=== Section Start ===

-- ==== Sys2Proof/Tests/Slice0.lean ====
section
/-! SUPPORT. Tests: words decoded bit by bit, ill-formed terms, single steps worked out from the rules by hand, and for each
obligation with hypotheses a concrete state that meets them together. -/

namespace Sys2Proof.Tests
open Sys2Proof Sys2Proof.Machine
set_option Elab.async false

/-- One skein, on core 0 of cluster 0, in the block of one grid, with the register values `vals` from v0 up in every lane. -/
def world (vals : List Nat) : State :=
  let s := State.reset.withFetchWord 32 0
  let g := { fetchGrid with spad := 8192, bays := 4, acc := 4, spo := 0 }
  let img : LaneFile := vals.foldr (fun v f => (f <<< 32) ||| BitVec.ofNat 1024 v) 0
  let ker : Kernel := ⟨0, 256, 1, 8192, 4, 4, 1, 0⟩
  { s with
    diesUp := BitVec.allOnes 24, stacksUp := BitVec.allOnes 24, seamsUp := BitVec.allOnes 38,
    issuing := some (0, 0), grids := [g], blocks := [Block.fresh g 0 0 [0]],
    skeins := s.skeins.map fun k => { k with lanes := List.replicate 32 img },
    parts := s.parts.modify 0 fun p => { p with
      used := true, otable := 1 :: p.otable.tail, modules := [3, 7], selfIndex := 1, hbm := [0], nextFrame := 16 },
    ctxs := [{ fetchCtx with objs := [⟨0, 65536, 65536, 131072, 0, 1, [ker], 0⟩], regions := [⟨0, 65536, 5, 0, 0, 7, 0, 0⟩] }],
    clusters := s.clusters.modify 0 fun c => { c with part := some 0, wins := [⟨0, 4096, [], [1, 1, 1, 1]⟩] } }

/-- A word starts in a state and its checks, written as in the statement, all answer; the last of them is a condition. -/
def meets (i : Instr) (s : State) (checks : Skein → Split → Iss → Res Bool) : Bool :=
  match s.current with
  | none => false
  | some (k, p) =>
    (groupFault i (p.hints.gpc.getD p.pc) p.pc p.hints).isNone &&
      (match checks k p (Iss.start s k p) with
       | .ok b => b
       | .error _ => false)

/-- A world with its skein, its split or its context changed. -/
def withSkein (f : Skein → Skein) (s : State) : State := { s with skeins := s.skeins.map f }
def withSplit (f : Split → Split) (s : State) : State := withSkein (fun k => { k with splits := k.splits.map f }) s
def withCtx (f : Context → Context) (s : State) : State := { s with ctxs := s.ctxs.map f }

/-- A check whose answer is kept only as passed. -/
def passes (i : Instr) (s : State) (checks : Skein → Split → Iss → Res α) : Bool :=
  meets i s fun k p o => do
    let _ ← checks k p o
    pure true

/-- A word starts in a state. -/
def starts (i : Instr) (s : State) : Bool := meets i s fun _ _ _ => pure true

/-! ## Decoding: words written bit by bit from the formats of R59 to R69 and the opcode map of R80 to R86 -/

theorem test_decode_arithmetic :
    decode 0b000010_000_00000001_00000010_0000011#32 = .ok (.sub .i4 1 2 3) ∧
    decode 0b000011_001_00000001_00000010_0000011#32 = .ok (.mul .i8 1 2 3) ∧
    decode 0b000100_010_11111111_00000010_0000011#32 = .ok (.mulh .i16 255 2 3) ∧
    decode 0b000110_101_00001000_11111111_0000011#32 = .ok (.mad .f16 8 255 3) ∧
    decode 0b000111_110_00000001_00000010_1111111#32 = .ok (.min .b16 1 2 127) ∧
    decode 0b001110_100_00010000_00000000_0100000#32 = .ok (.subus .i64 16 0 32) := by decide

theorem test_decode_logic :
    decode 0b010010_000_00000001_00000010_0000011#32 = .ok (.andn .i4 1 2 3) ∧
    decode 0b010110_011_00000001_00000010_0000011#32 = .ok (.rot .i32 1 2 3) ∧
    decode 0b011000_011_00000001_00000010_0000011#32 = .ok (.bfi .i32 1 2 3) ∧
    decode 0b011110_111_00000001_00000010_0000011#32 = .ok (.cmpleu .f32 1 2 3) ∧
    decode 0b011111_001_00000001_00000010_0000011#32 = .ok (.sel .i8 1 2 3) ∧
    decode 0b100000_110_00000001_00000010_0000011#32 = .ok (.dot2B16 1 2 3) := by decide

theorem test_decode_immediate_and_unary :
    decode 0b100001_011_00001000_00010000_1000000#32 = .ok (.addi .i32 8 16 64) ∧
    decode 0b101001_000_00001000_00010000_0000001#32 = .ok (.cmplti .i4 8 16 1) ∧
    decode 0b101011_011_00001000_00010000_0000000#32 = .ok (.mov .i32 8 16) ∧
    decode 0b101011_111_00001000_00010000_1_100_1_10#32 = .ok (.cvt .f32 8 16 .i64 1 2) := by decide

theorem test_decode_control :
    decode 0b101111_000_00010000_000000000000001#32 = .ok (.call 16 1) ∧
    decode 0b101101_111_00000001_111111111111111#32 = .ok (.bz 1 0x3FFFF) ∧
    decode 0b110001_100_00000000_000000000000000#32 = .ok (.launch 0 0x20000) ∧
    decode 0b110010_110_00000000_00000000_0000000#32 = .ok .yieldI := by decide

theorem test_decode_memory :
    decode 0b110100_000_00100000_00001_00_0000_0000#32 = .ok (.stg .i4 32 1 0) ∧
    decode 0b110101_011_00001000_00010_00_00_0_0_0101#32 = .ok (.lds .i32 8 2 5) ∧
    decode 0b110101_011_00001000_00010_00_00_1_1_0000#32 = .ok (.stc .i32 8 2) ∧
    decode 0b110110_101_00001_00_1_00010_00_0110_0000#32 = .ok (.aor 5 1 0 1 2 0 0) := by decide

theorem test_decode_skein_and_engines :
    decode 0b110111_011_00000001_00000010_0000011#32 = .ok (.shfl .i32 1 2 3) ∧
    decode 0b111000_010_00000001_00000010_0001010#32 = .ok (.lblq 1 2) ∧
    decode 0b111001_010_00000001_00000010_001_0100#32 = .ok (.spawn 1 2 4) ∧
    decode 0b111010_100_00000000_00000000_0000000#32 = .ok .ibar ∧
    decode 0b111011_100_00000001_00000010_0000000#32 = .ok (.uint 1 2) ∧
    decode 0b111100_101_00000001_00000000_1000000#32 = .ok (.wcollBcast 1) ∧
    decode 0b111101_101_00000001_00000010_0010000#32 = .ok (.mfreeAcc 1 2) ∧
    decode 0b111110_111_00000001_00000000_000_0011#32 = .ok (.getfr 1 3) ∧
    decode 0b111111_100_00000000000000000_111111#32 = .ok (.lka 63) := by decide

/-- R69, R86: words that no row has. -/
theorem test_decode_rejects :
    (decode 0#32).toOption = none ∧ (decode 0xFFFFFFFF#32).toOption = none ∧
    (decode 0b110010_111_00000000_00000000_0000000#32).toOption = none ∧
    (decode 0b101010_000_00000101_00000001_1111111#32).toOption = none ∧
    (decode 0b110010_011_00000000_00000000_0000001#32).toOption = none ∧ decodeBytes [1, 2, 3] = .error .shortFetch := by
  decide

/-! ## Well-formedness: one ill-formed term for each check -/

theorem test_wellformed_accepts : WellFormed (.add .f32 0 0 0) ∧ WellFormed (.cvt .f32 0 0 .i64 1 3) := by
  unfold WellFormed; decide
theorem test_illformed_event : ¬WellFormed (.skeinResume 0) := by unfold WellFormed; decide
theorem test_illformed_width : ¬WellFormed (.mulh .f16 0 0 0) ∧ ¬WellFormed (.sqrt .i32 0 0) ∧ ¬WellFormed (.ldg .f32 0 0 0 0) := by
  unfold WellFormed; decide
theorem test_illformed_byte_swap : ¬WellFormed (.bswap .i4 0 0) := by unfold WellFormed; decide
theorem test_illformed_extension : ¬WellFormed (.sxt .i8 0 0 1) := by unfold WellFormed; decide
theorem test_illformed_conversion :
    ¬WellFormed (.cvt .i32 0 0 .i32 0 0) ∧ ¬WellFormed (.cvt .i32 0 0 .i16 0 0) ∧ ¬WellFormed (.cvt .f16 0 0 .f32 1 0) := by
  unfold WellFormed; decide
theorem test_illformed_register : ¬WellFormed (.rds .i64 0 0) ∧ ¬WellFormed (.rds .i32 0 0x11) ∧ ¬WellFormed (.krd 0 64) := by
  unfold WellFormed; decide
theorem test_illformed_atomic :
    ¬WellFormed (.aadd 7 0 0 0 0 0 0) ∧ ¬WellFormed (.aadd 0 0 3 0 0 0 0) ∧ ¬WellFormed (.aadd 0 0 2 0 0 0 0) ∧
    ¬WellFormed (.axchg 0 0 0 1 0 0 0) ∧ ¬WellFormed (.aadd 0 0 0 1 0 2 0) := by unfold WellFormed; decide
theorem test_illformed_selectors :
    ¬WellFormed (.fence 0 0) ∧ ¬WellFormed (.fence 1 5) ∧ ¬WellFormed (.wcopy 0 0 6) ∧ ¬WellFormed (.wfill 0 0 3) ∧
    ¬WellFormed (.close 0 2 0) := by unfold WellFormed; decide
theorem test_illformed_perm : ¬WellFormed (.perm 0x00A0) ∧ ¬WellFormed (.perm 0x0081) := by unfold WellFormed; decide

/-! ## Effects: one step each, with values worked out from the rules by hand -/

/-- A register of lane 0 after an instruction and the landing of its long-latency write. -/
def after (i : Instr) (s : State) (r n : Nat) : Option Nat :=
  match exec i s with
  | .next t => (t.skein? 0).map fun k =>
    ofBits (((k.pend.foldl (fun f q => mergeLanes f q.img q.masks) k.lanes).getD 0 0)) (4 * r) (4 * n)
  | _ => none
where
  ofBits (f : LaneFile) (a n : Nat) : Nat := f.toNat / 2 ^ a % 2 ^ n

/-- The code of the stop that an instruction ends in. -/
def trapOf (i : Instr) (s : State) : Option Nat :=
  match exec i s with
  | .next t => (t.skein? 0).bind fun k => k.stop.map (·.record.code.toNat)
  | _ => none

/-- R91: wraps. -/
theorem test_add_wraps : after (.add .i32 16 0 8) (world [0xFFFFFFFF, 2]) 16 8 = some 1 := by decide +kernel
/-- R91: 1.0 + 2.0 = 3.0. -/
theorem test_add_float : after (.add .f32 16 0 8) (world [0x3F800000, 0x40000000]) 16 8 = some 0x40400000 := by decide +kernel
/-- R92: the high half of −1 × 2, signed and unsigned. -/
theorem test_mulh : after (.mulh .i32 16 0 8) (world [0xFFFFFFFF, 2]) 16 8 = some 0xFFFFFFFF := by decide +kernel
theorem test_mulhu : after (.mulhu .i32 16 0 8) (world [0xFFFFFFFF, 2]) 16 8 = some 1 := by decide +kernel
/-- R94: 100 + 100 in I8. -/
theorem test_adds_clamps : after (.adds .i8 16 0 8) (world [100, 100]) 16 2 = some 127 := by decide +kernel
/-- R96: the amount is taken modulo the width. -/
theorem test_shl_amount : after (.shl .i32 16 0 8) (world [1, 33]) 16 8 = some 2 := by decide +kernel
theorem test_sar_sign : after (.sar .i8 16 0 8) (world [0x80, 1]) 16 2 = some 0xC0 := by decide +kernel
/-- R102: −1 is the immediate 127. -/
theorem test_addi_sign : after (.addi .i32 16 0 127) (world [5]) 16 8 = some 4 := by decide +kernel
/-- R116: the link is the address after the CALL. -/
theorem test_call_link : after (.call 16 5) (world []) 16 16 = some 4 := by decide +kernel
/-- R161: SHFL takes lane 3's value. -/
theorem test_shfl : after (.shfl .i32 16 0 8) (withSkein (fun k => { k with
    lanes := (List.range 32).map fun l => BitVec.ofNat 1024 (l * 10 + 3 * 2 ^ 32) }) (world [])) 16 8 = some 30 := by decide +kernel
/-- R29, R118: a load reads its bytes with the lowest address as the low byte. -/
theorem test_load_little_endian :
    after (.ldg .i32 16 4 0 0) { world [0, 0, 0, 0, 0x1000] with mem := cellsWrite (world []).mem 0x51000 [1, 2, 3, 4] } 16 8 =
      some 0x04030201 := by decide +kernel
/-- R119, R248: a store's bytes reach memory when it is performed. -/
theorem test_store_performed :
    (match exec (.stg .i32 16 4 0) (withSplit (fun p => { p with em := 1 }) (world [0, 0, 0x04030201, 0, 0x1000])) with
     | .next t => match exec (.storePerformed 0 0) t with
       | .next u => cellsRead u.mem 0x51000 4
       | _ => []
     | _ => []) = [1, 2, 3, 4] := by decide +kernel
/-- R14, R18, R27, R86: the traps of a word. -/
theorem test_trap_window : trapOf (.add .i32 250 0 0) (world []) = some 0x8201 := by decide +kernel
theorem test_trap_alignment : trapOf (.add .i64 8 0 0) (world []) = some 0x8202 := by decide +kernel
theorem test_trap_illegal : trapOf (.illegalInstruction 0) (world []) = some 0x8100 := by decide +kernel
theorem test_trap_origin :
    trapOf (.stg .i32 16 4 0) (withSkein (fun k => { k with sets := List.replicate 32 2 }) (world [0, 0, 0, 0, 0x1000])) =
      some 0x8500 := by decide +kernel
/-- The first instruction after reset is the one that is placed. -/
theorem test_step_runs_the_word :
    (match step (State.reset.withFetchWord 32 0x84000005) with
     | .next t => (t.skein? 0).elim 0 fun k => (k.lanes.getD 31 0).toNat
     | _ => 0) = 5 := by decide +kernel

/-! ## Witnesses: a concrete state and operands that meet the hypotheses of each obligation

The checks of a word are written as the obligation writes them. Whether a signature verifies is not decided by the model
(log 15), so no concrete state meets the hypothesis that an installation succeeds. -/

/-! ### Encoding and the step -/

theorem witness_DecodeOfEncode : encode (.add .f32 255 255 127) = some 0x07FFFFFF#32 := by decide
theorem witness_EncodeOfDecode : decode 0x07FFFFFF#32 = .ok (.add .f32 255 255 127) := by decide

theorem witness_UnassignedWordsTrap :
    (decode 0#32).toOption = none ∧ fMajor 0#32 ≠ 0x3F ∧ starts .nop (world []) = true ∧ isWord (.mulh .f16 0 0 0) = true ∧
    accepts (.mulh .f16 0 0 0) = false ∧ fMajor (wordOf (.mulh .f16 0 0 0)) ≠ 0x3F ∧
    ((world []).current.elim false fun q => q.2.hints == Hints.empty) = true := by decide +kernel

theorem witness_StepRunsTheFetchedWord :
    let s := State.reset.withFetchWord 32 0x04000000
    s.agenda = [] ∧ s.halted = false ∧ s.idleCycle = false ∧ s.faultsDue.isNone = true ∧
    (s.nextCand.elim false fun c => (s.startIssue c).current.elim false fun q => q.2.again.isNone &&
      match (s.startIssue c).fetch q.1 q.2 with
      | .word w _ => decide (decode w = .ok (.add .i4 0 0 0))
      | _ => false) = true := by decide +kernel

/-- The same where the split has an instruction to perform again. -/
theorem witness_StepRunsTheFetchedWord_again :
    let s := withSplit (fun p => { p with again := some ⟨.nop, 0, Hints.empty, default, false⟩ }) (State.reset.withFetchWord 32 0x04000000)
    s.agenda = [] ∧ s.halted = false ∧ s.idleCycle = false ∧ s.faultsDue.isNone = true ∧
    (s.nextCand.elim false fun c => (s.startIssue c).current.elim false fun q => q.2.again.isSome) = true := by decide +kernel

/-- Which cycles are gated is an unknown of the model (log 7), so no concrete state meets the hypothesis of that clause. -/
theorem witness_StepWithoutAWord :
    isWord (.skeinResume 0) = false ∧ ({ State.reset with frozen := true } : State).agenda = [] ∧
    ({ State.reset with stopped := true } : State).frozen = false ∧
    ((world []).skeins.any fun k => k.stop.isNone && k.splits.any fun p => (world []).resolved k p .wringer) = true := by
  decide +kernel

/-! ### Lane instructions -/

theorem witness_LaneInstructionsComplete :
    passes (.add .i32 8 16 24) (world [1, 2, 3]) (fun _ _ o => o.operands ((rowT .i32 8 16 24 false addC).opds o)) = true ∧
    passes (.mad .i64 0 16 32) (world [1, 2, 3]) (fun _ _ o => o.operands ((rowT .i64 0 16 32 true madC).opds o)) = true ∧
    passes (.movi .i4 255 127) (world []) (fun _ _ o => o.operands [opdOut 255 1]) = true := by decide +kernel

=== Section End ===

### Activity
Please reproduce the lines from the line with "let _ ← checks k p o" to the line with "decode 0b110101_011_00001000_00010_00_00_1_1_0000#32 = .ok", both ends included, exactly as they appear above.

### Your solution
    let _ ← checks k p o
    pure true

/-- A word starts in a state. -/
def starts (i : Instr) (s : State) : Bool := meets i s fun _ _ _ => pure true

/-! ## Decoding: words written bit by bit from the formats of R59 to R69 and the opcode map of R80 to R86 -/

theorem test_decode_arithmetic :
    decode 0b000010_000_00000001_00000010_0000011#32 = .ok (.sub .i4 1 2 3) ∧
    decode 0b000011_001_00000001_00000010_0000011#32 = .ok (.mul .i8 1 2 3) ∧
    decode 0b000100_010_11111111_00000010_0000011#32 = .ok (.mulh .i16 255 2 3) ∧
    decode 0b000110_101_00001000_11111111_0000011#32 = .ok (.mad .f16 8 255 3) ∧
    decode 0b000111_110_00000001_00000010_1111111#32 = .ok (.min .b16 1 2 127) ∧
    decode 0b001110_100_00010000_00000000_0100000#32 = .ok (.subus .i64 16 0 32) := by decide

theorem test_decode_logic :
    decode 0b010010_000_00000001_00000010_0000011#32 = .ok (.andn .i4 1 2 3) ∧
    decode 0b010110_011_00000001_00000010_0000011#32 = .ok (.rot .i32 1 2 3) ∧
    decode 0b011000_011_00000001_00000010_0000011#32 = .ok (.bfi .i32 1 2 3) ∧
    decode 0b011110_111_00000001_00000010_0000011#32 = .ok (.cmpleu .f32 1 2 3) ∧
    decode 0b011111_001_00000001_00000010_0000011#32 = .ok (.sel .i8 1 2 3) ∧
    decode 0b100000_110_00000001_00000010_0000011#32 = .ok (.dot2B16 1 2 3) := by decide

theorem test_decode_immediate_and_unary :
    decode 0b100001_011_00001000_00010000_1000000#32 = .ok (.addi .i32 8 16 64) ∧
    decode 0b101001_000_00001000_00010000_0000001#32 = .ok (.cmplti .i4 8 16 1) ∧
    decode 0b101011_011_00001000_00010000_0000000#32 = .ok (.mov .i32 8 16) ∧
    decode 0b101011_111_00001000_00010000_1_100_1_10#32 = .ok (.cvt .f32 8 16 .i64 1 2) := by decide

theorem test_decode_control :
    decode 0b101111_000_00010000_000000000000001#32 = .ok (.call 16 1) ∧
    decode 0b101101_111_00000001_111111111111111#32 = .ok (.bz 1 0x3FFFF) ∧
    decode 0b110001_100_00000000_000000000000000#32 = .ok (.launch 0 0x20000) ∧
    decode 0b110010_110_00000000_00000000_0000000#32 = .ok .yieldI := by decide

theorem test_decode_memory :
    decode 0b110100_000_00100000_00001_00_0000_0000#32 = .ok (.stg .i4 32 1 0) ∧
    decode 0b110101_011_00001000_00010_00_00_0_0_0101#32 = .ok (.lds .i32 8 2 5) ∧
    decode 0b110101_011_00001000_00010_00_00_1_1_0000#32 = .ok (.stc .i32 8 2) ∧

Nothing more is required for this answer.